If she was T Rex, he’d have to take her, and of course she wasn’t going to just come with him, and then Parnelles’s wish would come true. He’d have his pound of flesh, and maybe some problems with the Italians, but those problems he wouldn’t mind.
But maybe Rostislawitch wasn’t the real target; maybe the car bomb was “just” a car bomb, or even a feint to throw them off the trail. Imperiati’s other target was due tonight, the keynote speaker at the dinner Rostislawitch and Thera were going to.

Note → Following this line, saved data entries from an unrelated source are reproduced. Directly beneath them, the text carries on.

-- ==== Sys2Proof/Decode.lean ====
section
/-! DEFINITION. The decoder and the encoder of command words (spec/30_encoding.md R40 to R44), and the
opcode map as the spec prints it (R42). -/

namespace Sys2Proof

/-- The BITS field, bits 5:0 (spec/30_encoding.md R41). -/
def fieldBits (w : CmdWord) : WidthField := w.extractLsb' 0 6

/-- The opcode OP, bits 8:6 (spec/30_encoding.md R41). -/
def fieldOp (w : CmdWord) : BitVec 3 := w.extractLsb' 6 3

/-- The command that a command word and an operand spell: PREC (bit 8), SCHEME (bit 7) and DIR (bit 6)
choose the mnemonic. Every word spells one, so nothing is rejected (spec/30_encoding.md R41, R42, R47). -/
def decode (c : Command) : Instr :=
  match c.cmd.getLsbD 8, c.cmd.getLsbD 7, c.cmd.getLsbD 6 with
  | false, false, false => .encwozS (fieldBits c.cmd) c.opnd
  | false, false, true => .decwozS (fieldBits c.cmd) c.opnd
  | false, true, false => .encwzS (fieldBits c.cmd) c.opnd
  | false, true, true => .decwzS (fieldBits c.cmd) c.opnd
  | true, false, false => .encwozD (fieldBits c.cmd) c.opnd
  | true, false, true => .decwozD (fieldBits c.cmd) c.opnd
  | true, true, false => .encwzD (fieldBits c.cmd) c.opnd
  | true, true, true => .decwzD (fieldBits c.cmd) c.opnd

/-- The command word `OP ++ BITS` (spec/30_encoding.md R42). -/
def commandWord (op : BitVec 3) (bits : WidthField) : CmdWord := op ++ bits

/-- The words of a command: OP as the opcode map of spec/30_encoding.md R42 gives it, then BITS, and the
operand beside them. -/
def encode : Instr → Command
  | .encwozS bits opnd => ⟨commandWord 0b000#3 bits, opnd⟩
  | .decwozS bits opnd => ⟨commandWord 0b001#3 bits, opnd⟩
  | .encwzS bits opnd => ⟨commandWord 0b010#3 bits, opnd⟩
  | .decwzS bits opnd => ⟨commandWord 0b011#3 bits, opnd⟩
  | .encwozD bits opnd => ⟨commandWord 0b100#3 bits, opnd⟩
  | .decwozD bits opnd => ⟨commandWord 0b101#3 bits, opnd⟩
  | .encwzD bits opnd => ⟨commandWord 0b110#3 bits, opnd⟩
  | .decwzD bits opnd => ⟨commandWord 0b111#3 bits, opnd⟩

/-- One row of the opcode map: a word `w` spells the mnemonic when `w &&& mask = value`
(spec/30_encoding.md R42). -/
structure OpcodeRow where
  mnemonic : Mnemonic
  value : CmdWord
  mask : CmdWord
  deriving DecidableEq, Repr

/-- The opcode map, row by row as spec/30_encoding.md R42 and spec/opcode_table.json print it. -/
def opcodeMap : List OpcodeRow :=
  [ ⟨⟨.S, .A, .encode⟩, 0x000#9, 0x1C0#9⟩,
    ⟨⟨.S, .A, .decode⟩, 0x040#9, 0x1C0#9⟩,
    ⟨⟨.S, .B, .encode⟩, 0x080#9, 0x1C0#9⟩,
    ⟨⟨.S, .B, .decode⟩, 0x0C0#9, 0x1C0#9⟩,
    ⟨⟨.D, .A, .encode⟩, 0x100#9, 0x1C0#9⟩,
    ⟨⟨.D, .A, .decode⟩, 0x140#9, 0x1C0#9⟩,
    ⟨⟨.D, .B, .encode⟩, 0x180#9, 0x1C0#9⟩,
    ⟨⟨.D, .B, .decode⟩, 0x1C0#9, 0x1C0#9⟩ ]

/-- The command whose bits are the low `nbits` bits of `w`, numbered as spec/opcode_table.json numbers
them: bits 8:0 are the command word, and the operand's 64 bits count on from bit 9; every bit
from `nbits` up is 0. `none` where a bit above bit 72 is set, which no port carries. DESIGN CHOICE,
log entry 10. -/
def commandOfBits (nbits w : Nat) : Option Command :=
  let v := w % 2 ^ nbits
  if v < 2 ^ 73 then some ⟨BitVec.ofNat 9 v, BitVec.ofNat 64 (v / 2 ^ 9)⟩ else none

/-- The instruction the decoder reads from an instruction whose bits are `w` (log entry 10). -/
def decodeTableWord (nbits w : Nat) : Option Instr :=
  (commandOfBits nbits w).map decode

end Sys2Proof
end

Ferguson listened as the Russian turned on his television. A middle-aged woman came down the hallway near his room, stopped, and went back to her room. She emerged with a sweater a few moments later. Ferguson watched her, planning what he would do if she was T Rex.
But she wasn’t. She got in the elevator at the end of the hall and descended to the lobby.
~ * ~
A |
t 6 p.m., Ferguson called the Cube for an update. It was the first time in recorded history that he had checked in precisely at the time he was supposed to, at least according to Lauren DiCapri.
“If I’d known it was an occasion, I’d’ve worn a tie,” he told her.
“What are you wearing now?”
“Nothing but a smile. Tell me what’s going on.”
Lauren’s update consisted largely of two facts: Rankin and Guns still had no idea where the Iranian had gone, and Parnelles and Slott were both angry with the world.
“You especially,” she added. “They can’t figure out why you won’t admit Kiska Babev is T Rex.”
“If I did admit that, what then?” said Ferguson. “You think she’ll just fly home with me?”
“Knowing you, sure.”
“Listen, is Ciello around?” asked Ferguson.
“As a matter of fact, he wants to talk to you. First, though, the Brits are also kind of mad at us. Hamilton had some sort of hissy fit, claiming that Rankin and Guns screwed up his surveillance.”